Les Chevaliers d’Arthur représentent le Graal comme une coupe « taillée dans une émeraude ». La coupe est identifiée en même temps à la pierre sacrée. Le vase du Graal est taillé dans une pierre d’émeraude, dont il est dit qu’elle tomba du ciel, à l’aube du monde. Elle plongea, comme la foudre, dans le temps des hommes, et devint pierre mystérieuse, lourde, pesante, que personne ne peut déplacer.

 

La Cosmogonie du Graal raconte que cette pierre brillait sur la couronne de Lucifer – le plus beau des archanges- et qu’il la perdit dans sa chute.
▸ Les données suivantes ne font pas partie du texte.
-- ==== Sys2Proof/Tests/Slice0.lean ====
section
/-! SUPPORT. Tests of the model: words decoded as the spec encodes them, ill-formed terms that the check refuses, results
of single steps, and for every statement of Obligations.lean a witness that its hypotheses can be met. -/

namespace Sys2Proof.Tests
open Sys2Proof Sys2Proof.Machine
/-- Fields of a word of majors A, F, P, M, K and G. -/
def fl (k t f b a d : Nat) : Fld := { k := BitVec.ofNat 2 k, t := BitVec.ofNat 1 t, f := BitVec.ofNat 2 f, b := BitVec.ofNat 5 b, a := BitVec.ofNat 5 a, d := BitVec.ofNat 5 d }
/-- Fields of an S-format word. -/
def sf (x rs2 rs1 rd : Nat) : SFld := { x := BitVec.ofNat 3 x, rs2 := BitVec.ofNat 5 rs2, rs1 := BitVec.ofNat 5 rs1, rd := BitVec.ofNat 5 rd }
/-- Fields of a lease word. -/
def lf (n z rs1 words : Nat) : LeaseFld := { n := BitVec.ofNat 8 n, z := BitVec.ofNat 4 z, rs1 := BitVec.ofNat 5 rs1, words := BitVec.ofNat 5 words }
/-- Fields of a vrep word. -/
def vf (n s k z : Nat) : VrepFld := { n := BitVec.ofNat 12 n, s := BitVec.ofNat 5 s, k := BitVec.ofNat 4 k, z := BitVec.ofNat 1 z }
/-- Fields of a pfx word. -/
def pf (z dcv dreg y mreg inv clear : Nat) : PfxFld := { z := BitVec.ofNat 6 z, dcv := BitVec.ofNat 1 dcv, dreg := BitVec.ofNat 5 dreg, y := BitVec.ofNat 5 y, mreg := BitVec.ofNat 3 mreg, inv := BitVec.ofNat 1 inv, zero := BitVec.ofNat 1 clear }
/-- Fields of a configuration word. -/
def cf (hi lo rs1 rd : Nat) : CfgFld := { hi := BitVec.ofNat 3 hi, lo := BitVec.ofNat 5 lo, rs1 := BitVec.ofNat 5 rs1, rd := BitVec.ofNat 5 rd }

/-! ## States for the witnesses -/

/-- A partition with cluster 0, a system core, a die Milliner, two granules and every table. -/
def part3 : Part :=
  { state := 2, cl := 1, sc := 1, md := 1, granules := [0, 1], noc := 8
    fring := { base := 0x50000, en := true, log2n := 4 }
    task := [(2, { base := 0x60000, en := true, log2n := 4 })]
    dom := { base := 0x70000, en := true, log2n := 5 }
    ttab := { base := 0x80000, en := true, log2n := 8 }
    tseq := { base := 0x90000, en := true, log2n := 5 }
    mlt := { base := 0xA0000, en := true, log2n := 4 }
    fbr := { base := 0xB0000, en := true, log2n := 8 } }

/-- Hart 5 running in M mode, with addresses in x10 and x11 and small numbers in x12 and x13. -/
def hart5 : Hart :=
  { pc := 0x1000, priv := .m, ctl := { parked := false }
    x := #v[0, 0, 0, 0, 0, 0, 0, 0, 0, 0, 0x100000, 0x100800, 8, 3, 0, 0, 0, 0, 0, 0, 0, 0, 0, 0, 0, 0, 0, 0, 0, 0, 0, 0] }

/-- A package whose hart 5 is in a state. -/
def pack (h : Hart) : State := { cur := 5, harts := [(5, h)], parts := [(3, part3)], pkg := { startDue := false } }

/-- Hart 5 with a vector type and a vector length. -/
def vec5 (vtype : Word) (vl : Nat) : State := pack { hart5 with vec := { vtype := vtype, vl := bv 14 vl } }

/-- What holds of vd and there is no DREG holds of every destination. -/
theorem forall_dests {s : State} {w : Fld} {p : Nat → Prop} (h : p (s.hart.vreg w.d)) (n : s.hart.dregOf = none) :
    ∀ r, Dests s w r → p r := by
  rintro r (rfl | e)
  · exact h
  · rw [n] at e; cases e

/-- What holds of vd and of DREG holds of every destination. -/
theorem forall_dests_dreg {s : State} {w : Fld} {p : Nat → Prop} {k : Nat} (h : p (s.hart.vreg w.d))
    (n : s.hart.dregOf = some k) (g : p k) : ∀ r, Dests s w r → p r := by
  rintro r (rfl | e)
  · exact h
  · rw [n] at e; cases e; exact g

set_option maxRecDepth 100000

/-! ## Witnesses: vector words

Each theorem shows a state and operands that meet the hypotheses of a clause of the statement it names. -/

/-- No event traps while VFTRAP is zero. -/
theorem no_trap {s : State} {act : Nat → Bool} {evs : Nat → Ev} (h : s.hart.vec.vftrap = 0) : NoTrap s act evs := by
  intro e _ _ _
  rw [h]
  exact BitVec.zero_and

/-- Hart 5 with 20 elements of INT32. -/
def vInt : State := vec5 0x20002 20
/-- The same behind a prefix with DREG = v8. -/
def vPre : State := pack { hart5 with vec := { vtype := 0x20002, vl := 20, vpfx := 0x441 } }
/-- v4, v3 and v2, form VV, msk 00. -/
def wVv : Fld := fl 0 0 0 2 3 4
/-- The same with msk 01. -/
def wMsk : Fld := fl 1 0 0 2 3 4

theorem ready_vInt : VecReady vInt := ⟨by decide, by decide, by decide, by decide⟩
theorem ready_vPre : VecReady vPre := ⟨by decide, by decide, by decide, by decide⟩
theorem type_vInt : TypeIn vInt fmtInt := ⟨by decide, by decide⟩
theorem length_vInt : LengthOk vInt.hart := by unfold LengthOk; decide
theorem prefix_vInt (w : Fld) (d p : Bool) : PrefixFits vInt w d p := fun h => absurd h (by decide)
theorem alone_vInt : NoPrefix vInt := by unfold NoPrefix; decide

theorem witness_IntegerWords : VecReady vInt ∧ PrefixFits vInt wMsk true true ∧ TypeIn vInt fmtInt ∧ LengthOk vInt.hart
    ∧ GroupsFit vInt wMsk ∧ bitOf vInt.hart.vec.vftrap 5 = false :=
  ⟨ready_vInt, prefix_vInt _ _ _, type_vInt, length_vInt,
    ⟨forall_dests (by decide) (by decide), rfl, fun _ => rfl⟩, by decide⟩

/-- The same under a prefix with a second destination. -/
theorem witness_IntegerWords_prefix : VecReady vPre ∧ PrefixFits vPre wVv true true ∧ TypeIn vPre fmtInt ∧ LengthOk vPre.hart
    ∧ GroupsFit vPre wVv ∧ vPre.hart.dregOf = some 8 :=
  ⟨ready_vPre, fun _ => ⟨fun _ => rfl, fun _ => by decide⟩, ⟨by decide, by decide⟩, by unfold LengthOk; decide,
    ⟨forall_dests_dreg (k := 8) (by decide) (by decide) (by decide), rfl, fun _ => rfl⟩, by decide⟩

theorem witness_CarriesAndCompares : VecReady vInt ∧ PrefixFits vInt wMsk true false ∧ TypeIn vInt fmtInt ∧ LengthOk vInt.hart
    ∧ GroupsFit vInt wMsk :=
  ⟨ready_vInt, prefix_vInt _ _ _, type_vInt, length_vInt, forall_dests (by decide) (by decide), rfl, fun _ => rfl⟩

theorem witness_CarriesAndCompares_relations : VecReady vInt ∧ PrefixFits vInt wMsk false true ∧ TypeIn vInt fmtInt
    ∧ SourceFits vInt wMsk.b (grpOf vInt) ∧ (wMsk.f = 0 → SourceFits vInt wMsk.a (grpOf vInt)) :=
  ⟨ready_vInt, prefix_vInt _ _ _, type_vInt, rfl, fun _ => rfl⟩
Isaïe le prophète révèle ce que fut Lucifer, avant sa chute… Il le nomme « astre du matin », « fils de l’aurore ».

 

Avant de descendre dans l’épaisseur du monde , l’archange Lucifer brille dans la haute lumière du Graal. Il est lux-fer, le porteur de lumière. Otto Rahn –chercheur passionné du Graal- en fera le soleil flamboyant de sa Quête. Il écrit, dans « la Cour de Lucifer » :

 

« Aussi je parcours les nations pour y chercher la connaissance, celle qui s’attache à une pierre tombée de la couronne de Lucifer… Quand je serai devant la pierre du Diable, quand je toucherai, quand je verrai que l’illuminent doucement les astres qui poursuivent inlassablement dans le ciel la route que Dieu leur a tracée, alors j’évoquerai le Graal, cette pierre tombée de la couronne de Lucifer et que Parsifal a conquise. Je ne manquerai pas de rappeler en moi, également, le souvenir de Lohengrin, le messager du Graal, que certains appellent  Hélias, « le porteur de lumière ».

 

Fatigué par sa Quête, doutant de la réalité surnaturelle du Graal, Parsifal va trouver l’hermite Trevrizent, dans la forêt. Il traverse ces moments d’obscurité spirituelle que saint Jean-de-la-Croix a parfaitement nommé « nuits de l’âme ». Alors dans l’ermitage, pendant que souffle le vent et que se déchaîne la tempête, Trevrizent enseigne à Parsifal la vraie nature du Graal. Il lui dit :

 

« C’est chose qui n’est bien connue : de vaillants chevaliers ont leur demeure au château de Montsalvage, où l’on garde le Graal. Ce sont des Templiers qui vont souvent chevaucher au loin, en quête d’aventures. Quelle que soit l’issue de leurs combats, gloire ou humiliation, ils l’acceptent d’un cœur serein, en expiation de leurs péchés. En ce château réside une troupe de fiers guerriers. Je veux vous dire quelle est leur subsistance : tout ce dont ils se nourrissent leur vient d’une pierre précieuse, qui en son essence est toute pureté. Si vous ne la connaissez pas, je vous en dirai le nom : on l’appelle lapis exillis. C’est par la vertu de cette pierre que le phénix se consume et devient cendres ; mais de ces cendres renaît la vie… Il n’est point d’hommes si malade qui, mis en présence de cette pierre, ne soit assuré d’échapper encore à la mort pendant toute la semaine qui suit le jour où il l’a vue. Qui la voit cesse de vieillir.

 

L’ermite Trevrizent observe Parsifal, à la lueur du feu de tourbe – et Trevrizent révèle :

 

« Il y avait des anges qui n’avaient pas voulu prendre parti quand commença la lutte de Lucifer et de la Trinité. Tous ces anges, nobles et bons, Dieu les a contraints à descendre sur terre pour garder cette pierre. Et la pierre n’a cessé d’être pure. Je ne sais si Dieu pardonna à ces anges, où s’il résolut leur perte. Il dut les rappeler à lui, si sa justice ne s’y opposait pas. Depuis lors la pierre est gardée par ceux que Dieu lui-même a désignés et à qui il a envoyé un de ses anges ». Voilà, seigneur, ce qu’est le Graal. »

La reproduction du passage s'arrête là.